After a little more than two years of existence, we can now affirm it. WordPress and Gutenberg, its new publisher, have radically revolutionized the create/design a website, more specifically create content for the Web.
Exit editor TinyMCE and the rigidity of publishing in word processing mode, hello Gutenberg flexibility, creativity, freedom.
Launched with shyness in December 2018 (and yet WordPress's leading figure in its version 5.0), not always very well received, by the historical users in particular, the new publisher of CMS ended up conquering gradually the heart of these, and perhaps even that of the new ones webmakers, shows the utilization curve Always climbing the most used CMS in the world.
Change, but why?
1. Improve user experience
Created in 2003, WordPress did not wait until 2020 to renew itself, and it is rather in a constant way that the CMS has adapted to the uses of its users. In spite of this, we must admit: the contribution and publishing of the contents was one of the only parts of CMS to have changed very little over time. So it was time to lean on it.

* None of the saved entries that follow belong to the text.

/-- DescriptorRuns, and the NOP of DescriptorEffects. -/
theorem witness_nop : (∃ D, descOf (.nop 0) = some D ∧ D.id = 0) ∧ Starts (has (own0 []) (wk [])) 0 (ofKind 0) (wk []) [] (nopCodes (has (own0 []) (wk [])) (wk [])) :=
  ⟨⟨_, rfl, rfl⟩, starts_of (by decide +kernel)⟩

/-- DescriptorRefused: a NOP with a reserved byte set gets the parameter-error status. -/
theorem witness_DescriptorRefused : let w := wk [(8, 1, 1)]; let s := has (own0 []) w
    s.tripped = false ∧ s.work 0 = some w ∧ ofKind 0 w = true ∧ s.canStart w = true ∧
      1 = s.startCode w [] (nopCodes s w) := by decide +kernel

/-- COPY: to the line next above its source. -/
theorem witness_copy : let w := wk [(0, 1, 1), (14, 6, 64), (20, 4, 64)]; let s := has (own0 []) w
    s.memWf = true ∧ Starts s 0 (ofKind 1) w (copyRanges s w) (copyCodes s w) ∧ w.cpSrc + w.cpLen ≤ w.cpDst :=
  ⟨by decide +kernel, starts_of (by decide +kernel), by decide +kernel⟩

/-- COPY_INLINE of 48 bytes. -/
theorem witness_copyInline : let w := wk [(0, 1, 2), (14, 1, 48)]; let s := has (own0 []) w
    s.memWf = true ∧ Starts s 0 (ofKind 2) w (inlineRanges s w) (inlineCodes s w) := ⟨by decide +kernel, starts_of (by decide +kernel)⟩

/-- LAYER_MARK of layer 65,535. -/
theorem witness_layerMark : let w := wk [(0, 1, 3), (8, 2, 65535)]; let s := has (own0 []) w
    Starts s 0 (ofKind 3) w [] (markCodes s w) ∧ w.bit 10 0 = false := ⟨starts_of (by decide +kernel), by decide +kernel⟩

/-- PLACE of a record with VALID 0 over an object that is not in use. -/
theorem witness_place : let w := wk [(0, 1, 4), (8, 4, 5)]; let s := has (own0 []) w
    s.memWf = true ∧ Starts s 0 (ofKind 4) w [] (placeCodes s w) := ⟨by decide +kernel, starts_of (by decide +kernel)⟩

/-- PREFETCH of one entry. -/
theorem witness_prefetch : let w := wk [(0, 1, 5), (14, 2, 1), (17, 1, 2)]; let s := has (own0 []) w
    Starts s 0 (ofKind 5) w (pfRanges s w) (pfCodes s w) := starts_of (by decide +kernel)

/-- TWIN of object 5, which is not in use, off. -/
theorem witness_twin : let w := wk [(0, 1, 0x38), (8, 4, 5)]; let s := has (own0 [(0, Reg.cmtCtrl, 1)]) w
    s.memWf = true ∧ Starts s 0 (ofKind 0x38) w [] (twinSetCodes s w) := ⟨by decide +kernel, starts_of (by decide +kernel)⟩

/-- DOMAIN_SET of domain 14 with two members, of which this package is rank 0. -/
theorem witness_domainSet : let w := wk [(0, 1, 0x3B), (8, 1, 14), (10, 6, 64)]
    let s := has (ownMem [(0, Reg.cmtCtrl, 1), (0, Reg.cmtDomBaseLo, 4096), (0, Reg.cmtDomCount, 15)]
      [(64, blob 64 [(0, 1, 128), (1, 2, 2), (8, 6, 128)]), (128, blob 16 [(14, 1, 1)])]) w
    s.memWf = true ∧ Starts s 0 (ofKind 0x3B) w (domainSetRanges s w) (domainSetCodes s w) := ⟨by decide +kernel, starts_of (by decide +kernel)⟩

/-- GROUP_SET of a MESH group of two dies. -/
theorem witness_groupSet : let w := wk [(0, 1, 0x20), (8, 2, 7), (10, 6, 64)]
    let s := has (ownMem [(0, Reg.whlCtrl, 1), (0, Reg.whlGrpBaseLo, 4096), (0, Reg.whlGrpCount, 1)]
      [(64, blob 64 [(1, 1, 130), (8, 6, 128)]), (128, blob 16 [(14, 1, 1)])]) w
    s.memWf = true ∧ Starts s 0 (isColl (· == 7)) w (groupSetRanges s w) (groupSetCodes s w) := ⟨by decide +kernel, starts_of (by decide +kernel)⟩
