-- ==== Sys2Proof/Machine/Operands.lean ====
section
/-! DEFINITION. Operands: registers by coefficient index (00_scope.md R16), reading a register that may be unwritten
(10_state.md R32), the Q14 word (30_encoding.md R51, R52) and the functions of the quantizer (42_quantize.md R90 to R93). -/

namespace Sys2Proof.Machine

/-- `x[i]`. -/
def PerCoef.get {α : Type} (x : PerCoef α) : Coef → α
  | .b0 => x.b0
  | .b1 => x.b1
  | .b2 => x.b2
  | .a1 => x.a1
  | .a2 => x.a2

/-- `x[i] <- v`. -/
def PerCoef.set {α : Type} (x : PerCoef α) (i : Coef) (v : α) : PerCoef α :=
  match i with
  | .b0 => { x with b0 := v }
  | .b1 => { x with b1 := v }
  | .b2 => { x with b2 := v }
  | .a1 => { x with a1 := v }
  | .a2 => { x with a2 := v }

/-- The same function on each of the five. -/
def PerCoef.map {α β : Type} (f : α → β) (x : PerCoef α) : PerCoef β :=
  ⟨f x.b0, f x.b1, f x.b2, f x.a1, f x.a2⟩

/-- Read register `r`, which holds `v`: no value is a fault, as R32 says: "a read of it by a stage operation or by the host
is a fault of the model" (also R16, R18; 92_eei_decisions.md D10, 93_implementation_defined.md U7). -/
def need {α : Type} (r : Reg) (v : Option α) (k : α → Res) : Res :=
  match v with
  | some x => k x
  | none => .fault (.unwritten r)

/-- Read all five registers of a group, in the order of R58. -/
def needAll {α : Type} (r : Coef → Reg) (v : PerCoef (Option α)) (k : PerCoef α → Res) : Res :=
  need (r .b0) v.b0 fun x0 => need (r .b1) v.b1 fun x1 => need (r .b2) v.b2 fun x2 =>
    need (r .a1) v.a1 fun x3 => need (r .a2) v.a2 fun x4 => k ⟨x0, x1, x2, x3, x4⟩

/-! ### The Q14 word -/

/-- `enc16(n)`: n mod 2^16 (R52). -/
def enc16 (n : Int) : Word := BitVec.ofInt 16 n

/-- `dec16(p)`: the signed integer of the pattern (R52). -/
def dec16 (p : Word) : Int := if p.toNat < 2 ^ 15 then p.toNat else (p.toNat : Int) - 2 ^ 16

/-- `clamp(r, lo, hi)` (42_quantize.md R91). -/
def clamp (r lo hi : Int) : Int := if r < lo then lo else if r > hi then hi else r

/-- Clamp a rounded value to the Q14 range; the flag says whether that changed it (R90, R94). -/
def clampQ14 (r : Int) : Int × Bool :=
  (clamp r Config.qmin Config.qmax, clamp r Config.qmin Config.qmax != r)

/-- `quantize(x)` for a finite x: the integer and its saturation flag (R90). -/
def quantize (P : Params) (x : NumTerm) : Int × Bool :=
  clampQ14 (roundTie P.tie (P.num.scaled x Config.scale))

/-- `dequantize(n)` as a Num (R92): `div(ofInt n, ofInt 16384)`. -/
def dequantize (n : Int) : NumTerm := .div (NumTerm.ofInt n) (NumTerm.ofInt Config.scale)

/-- `qerr(x, q)`: the ideal minus the realized value, after the clamp (R93). -/
def qerr (x : NumTerm) (q : Int) : NumTerm := .sub x (dequantize q)

end Sys2Proof.Machine
end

In terms of publishing, Gutenberg did not create anything and it is not always necessary to reinvent good ideas when they are already there. The new WordPress editor has rather been inspired by the best emerging publishing experiences, including the clean and block edition of the Blogging Medium platform, created in 2012. Yes, the contribution in the form of blocks, Gutenberg's basic principle, already existed more than 8 years ago!
2. Dealing with competing external solutions
Many online websites have been created in recent years. Wix, Weebly, Squarespace, to name but a few, make the promise to their users to quickly and simply create their website, without any particular technical knowledge.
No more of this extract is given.